● **DIRECTIONS**:
Pull every line with "packCodes" from the entries below.

● **INFORMATION SUPPLIED**:
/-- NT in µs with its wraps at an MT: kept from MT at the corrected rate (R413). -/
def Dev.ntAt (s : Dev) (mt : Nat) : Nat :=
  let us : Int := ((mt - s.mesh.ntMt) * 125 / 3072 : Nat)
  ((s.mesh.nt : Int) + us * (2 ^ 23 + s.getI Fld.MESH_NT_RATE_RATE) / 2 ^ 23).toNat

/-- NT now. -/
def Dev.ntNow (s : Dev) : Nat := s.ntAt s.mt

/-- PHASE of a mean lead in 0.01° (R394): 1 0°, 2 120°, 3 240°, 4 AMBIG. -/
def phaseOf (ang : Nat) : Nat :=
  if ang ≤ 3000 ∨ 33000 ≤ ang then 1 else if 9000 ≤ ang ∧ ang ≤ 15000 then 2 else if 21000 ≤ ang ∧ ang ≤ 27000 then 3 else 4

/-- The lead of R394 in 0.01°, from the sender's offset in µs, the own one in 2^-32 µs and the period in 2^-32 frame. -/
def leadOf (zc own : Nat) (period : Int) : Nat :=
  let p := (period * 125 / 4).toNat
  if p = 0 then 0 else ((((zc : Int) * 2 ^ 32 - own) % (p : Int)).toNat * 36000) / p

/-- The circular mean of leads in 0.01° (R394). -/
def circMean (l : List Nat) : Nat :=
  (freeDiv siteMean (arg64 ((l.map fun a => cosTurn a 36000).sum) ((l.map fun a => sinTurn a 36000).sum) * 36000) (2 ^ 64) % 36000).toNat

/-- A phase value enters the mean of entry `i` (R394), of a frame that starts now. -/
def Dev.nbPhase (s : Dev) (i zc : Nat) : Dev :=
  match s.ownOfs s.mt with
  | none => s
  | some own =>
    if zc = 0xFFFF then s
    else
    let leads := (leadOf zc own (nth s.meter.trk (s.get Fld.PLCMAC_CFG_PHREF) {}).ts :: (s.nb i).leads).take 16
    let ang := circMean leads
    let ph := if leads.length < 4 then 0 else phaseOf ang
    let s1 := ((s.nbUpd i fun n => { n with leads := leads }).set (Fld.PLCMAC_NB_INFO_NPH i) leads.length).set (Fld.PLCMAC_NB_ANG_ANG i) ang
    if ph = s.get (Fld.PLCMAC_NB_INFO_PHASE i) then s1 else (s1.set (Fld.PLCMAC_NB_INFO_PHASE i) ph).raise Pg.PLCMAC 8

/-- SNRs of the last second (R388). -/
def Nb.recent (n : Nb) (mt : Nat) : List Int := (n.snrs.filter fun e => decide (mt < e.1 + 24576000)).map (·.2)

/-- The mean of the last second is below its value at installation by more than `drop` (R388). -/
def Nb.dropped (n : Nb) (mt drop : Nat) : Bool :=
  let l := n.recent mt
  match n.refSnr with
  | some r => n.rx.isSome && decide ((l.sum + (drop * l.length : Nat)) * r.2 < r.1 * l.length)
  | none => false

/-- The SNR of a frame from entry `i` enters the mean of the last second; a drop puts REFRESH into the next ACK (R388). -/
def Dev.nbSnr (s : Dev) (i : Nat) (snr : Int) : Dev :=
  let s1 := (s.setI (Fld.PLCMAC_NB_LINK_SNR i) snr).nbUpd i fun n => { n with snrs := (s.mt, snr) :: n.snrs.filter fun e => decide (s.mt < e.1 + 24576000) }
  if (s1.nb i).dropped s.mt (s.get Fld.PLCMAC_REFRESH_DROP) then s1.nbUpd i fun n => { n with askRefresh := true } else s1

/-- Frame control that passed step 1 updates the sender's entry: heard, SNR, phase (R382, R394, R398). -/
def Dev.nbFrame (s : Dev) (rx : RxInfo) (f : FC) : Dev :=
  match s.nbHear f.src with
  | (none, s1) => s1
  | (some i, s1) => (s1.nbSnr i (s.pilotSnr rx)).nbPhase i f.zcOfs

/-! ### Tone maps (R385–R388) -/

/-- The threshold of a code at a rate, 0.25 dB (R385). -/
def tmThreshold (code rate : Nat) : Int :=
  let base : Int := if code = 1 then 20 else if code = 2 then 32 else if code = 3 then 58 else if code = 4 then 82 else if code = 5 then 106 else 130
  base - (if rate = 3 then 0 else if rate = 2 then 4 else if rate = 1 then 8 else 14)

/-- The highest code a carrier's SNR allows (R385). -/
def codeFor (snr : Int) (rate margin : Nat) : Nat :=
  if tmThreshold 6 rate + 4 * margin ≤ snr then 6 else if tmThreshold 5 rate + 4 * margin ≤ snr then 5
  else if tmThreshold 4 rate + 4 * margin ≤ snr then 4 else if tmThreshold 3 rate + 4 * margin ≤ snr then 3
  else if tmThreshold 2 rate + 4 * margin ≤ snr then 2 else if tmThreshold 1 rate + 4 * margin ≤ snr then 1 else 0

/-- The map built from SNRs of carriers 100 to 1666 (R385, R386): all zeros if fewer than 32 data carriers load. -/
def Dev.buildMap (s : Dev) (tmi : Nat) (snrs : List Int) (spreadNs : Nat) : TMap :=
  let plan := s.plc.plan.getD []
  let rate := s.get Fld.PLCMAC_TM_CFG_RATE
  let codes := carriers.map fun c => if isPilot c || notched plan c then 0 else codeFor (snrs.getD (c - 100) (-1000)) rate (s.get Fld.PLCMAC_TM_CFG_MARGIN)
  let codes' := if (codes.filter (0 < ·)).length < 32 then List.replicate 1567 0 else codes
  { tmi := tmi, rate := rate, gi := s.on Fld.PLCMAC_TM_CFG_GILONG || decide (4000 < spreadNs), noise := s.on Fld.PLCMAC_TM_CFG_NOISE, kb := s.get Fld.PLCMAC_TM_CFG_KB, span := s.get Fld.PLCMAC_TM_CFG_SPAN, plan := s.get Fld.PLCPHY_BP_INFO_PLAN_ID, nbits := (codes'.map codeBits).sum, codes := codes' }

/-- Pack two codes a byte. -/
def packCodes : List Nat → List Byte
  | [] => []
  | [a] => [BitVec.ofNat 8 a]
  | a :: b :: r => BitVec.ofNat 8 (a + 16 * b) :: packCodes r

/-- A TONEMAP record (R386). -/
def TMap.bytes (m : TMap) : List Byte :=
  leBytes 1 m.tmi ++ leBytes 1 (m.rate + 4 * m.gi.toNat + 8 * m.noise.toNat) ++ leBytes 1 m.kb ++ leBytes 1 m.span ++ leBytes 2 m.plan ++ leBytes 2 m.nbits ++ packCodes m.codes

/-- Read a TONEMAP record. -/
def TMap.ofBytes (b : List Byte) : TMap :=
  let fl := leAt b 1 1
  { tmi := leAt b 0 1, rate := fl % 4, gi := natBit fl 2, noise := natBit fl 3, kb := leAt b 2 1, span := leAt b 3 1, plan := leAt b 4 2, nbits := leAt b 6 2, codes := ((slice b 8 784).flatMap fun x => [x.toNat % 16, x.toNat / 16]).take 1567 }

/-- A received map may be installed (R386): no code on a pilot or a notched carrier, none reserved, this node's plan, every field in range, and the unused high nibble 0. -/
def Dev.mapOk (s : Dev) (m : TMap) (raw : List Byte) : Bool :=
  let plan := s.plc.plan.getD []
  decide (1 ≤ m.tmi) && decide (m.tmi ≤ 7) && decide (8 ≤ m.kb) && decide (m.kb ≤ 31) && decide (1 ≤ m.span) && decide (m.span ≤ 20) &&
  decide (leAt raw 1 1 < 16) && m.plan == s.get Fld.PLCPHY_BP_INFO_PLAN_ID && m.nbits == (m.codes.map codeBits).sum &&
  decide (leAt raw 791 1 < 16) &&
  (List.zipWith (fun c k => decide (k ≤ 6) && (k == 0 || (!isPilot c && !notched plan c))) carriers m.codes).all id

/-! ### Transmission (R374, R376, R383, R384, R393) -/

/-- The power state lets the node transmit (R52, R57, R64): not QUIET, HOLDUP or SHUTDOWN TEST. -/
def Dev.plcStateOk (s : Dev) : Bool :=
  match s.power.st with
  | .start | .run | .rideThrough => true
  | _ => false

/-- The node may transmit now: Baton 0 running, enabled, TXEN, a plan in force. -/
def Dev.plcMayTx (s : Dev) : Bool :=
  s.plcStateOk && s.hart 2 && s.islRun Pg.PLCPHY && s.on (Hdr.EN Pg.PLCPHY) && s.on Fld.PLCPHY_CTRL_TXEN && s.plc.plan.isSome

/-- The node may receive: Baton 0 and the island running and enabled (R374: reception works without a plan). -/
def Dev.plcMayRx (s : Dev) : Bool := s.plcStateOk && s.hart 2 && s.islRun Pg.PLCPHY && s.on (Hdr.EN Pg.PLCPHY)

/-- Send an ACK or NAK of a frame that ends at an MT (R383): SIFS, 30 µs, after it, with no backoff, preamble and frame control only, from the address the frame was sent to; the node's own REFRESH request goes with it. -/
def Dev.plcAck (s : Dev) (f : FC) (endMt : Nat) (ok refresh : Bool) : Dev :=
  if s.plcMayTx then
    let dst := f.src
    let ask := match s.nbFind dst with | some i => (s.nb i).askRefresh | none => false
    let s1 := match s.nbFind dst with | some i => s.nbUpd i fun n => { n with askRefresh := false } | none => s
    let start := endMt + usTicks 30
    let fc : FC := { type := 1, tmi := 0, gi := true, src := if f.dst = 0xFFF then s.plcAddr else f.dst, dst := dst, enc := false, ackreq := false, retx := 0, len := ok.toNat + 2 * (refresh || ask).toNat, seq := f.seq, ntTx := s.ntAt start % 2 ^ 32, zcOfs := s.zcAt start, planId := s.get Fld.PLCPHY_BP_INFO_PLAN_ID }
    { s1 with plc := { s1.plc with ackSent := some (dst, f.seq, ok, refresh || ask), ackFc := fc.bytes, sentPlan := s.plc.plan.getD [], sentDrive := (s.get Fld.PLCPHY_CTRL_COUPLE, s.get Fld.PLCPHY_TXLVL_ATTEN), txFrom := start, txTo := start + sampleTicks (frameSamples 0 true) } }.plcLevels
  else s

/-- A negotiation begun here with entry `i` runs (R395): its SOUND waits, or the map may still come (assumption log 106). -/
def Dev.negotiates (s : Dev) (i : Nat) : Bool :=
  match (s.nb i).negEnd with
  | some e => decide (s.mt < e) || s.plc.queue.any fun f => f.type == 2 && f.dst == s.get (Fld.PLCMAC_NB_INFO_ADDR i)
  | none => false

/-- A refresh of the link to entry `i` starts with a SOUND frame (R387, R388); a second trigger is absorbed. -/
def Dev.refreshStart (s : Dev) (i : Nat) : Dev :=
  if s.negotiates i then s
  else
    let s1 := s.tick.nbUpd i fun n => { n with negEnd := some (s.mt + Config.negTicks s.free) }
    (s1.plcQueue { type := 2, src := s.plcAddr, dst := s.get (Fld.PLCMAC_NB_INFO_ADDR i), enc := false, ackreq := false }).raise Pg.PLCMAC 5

● **ANSWER SECTION**:
def packCodes : List Nat → List Byte
  | a :: b :: r => BitVec.ofNat 8 (a + 16 * b) :: packCodes r
  leBytes 1 m.tmi ++ leBytes 1 (m.rate + 4 * m.gi.toNat + 8 * m.noise.toNat) ++ leBytes 1 m.kb ++ leBytes 1 m.span ++ leBytes 2 m.plan ++ leBytes 2 m.nbits ++ packCodes m.codes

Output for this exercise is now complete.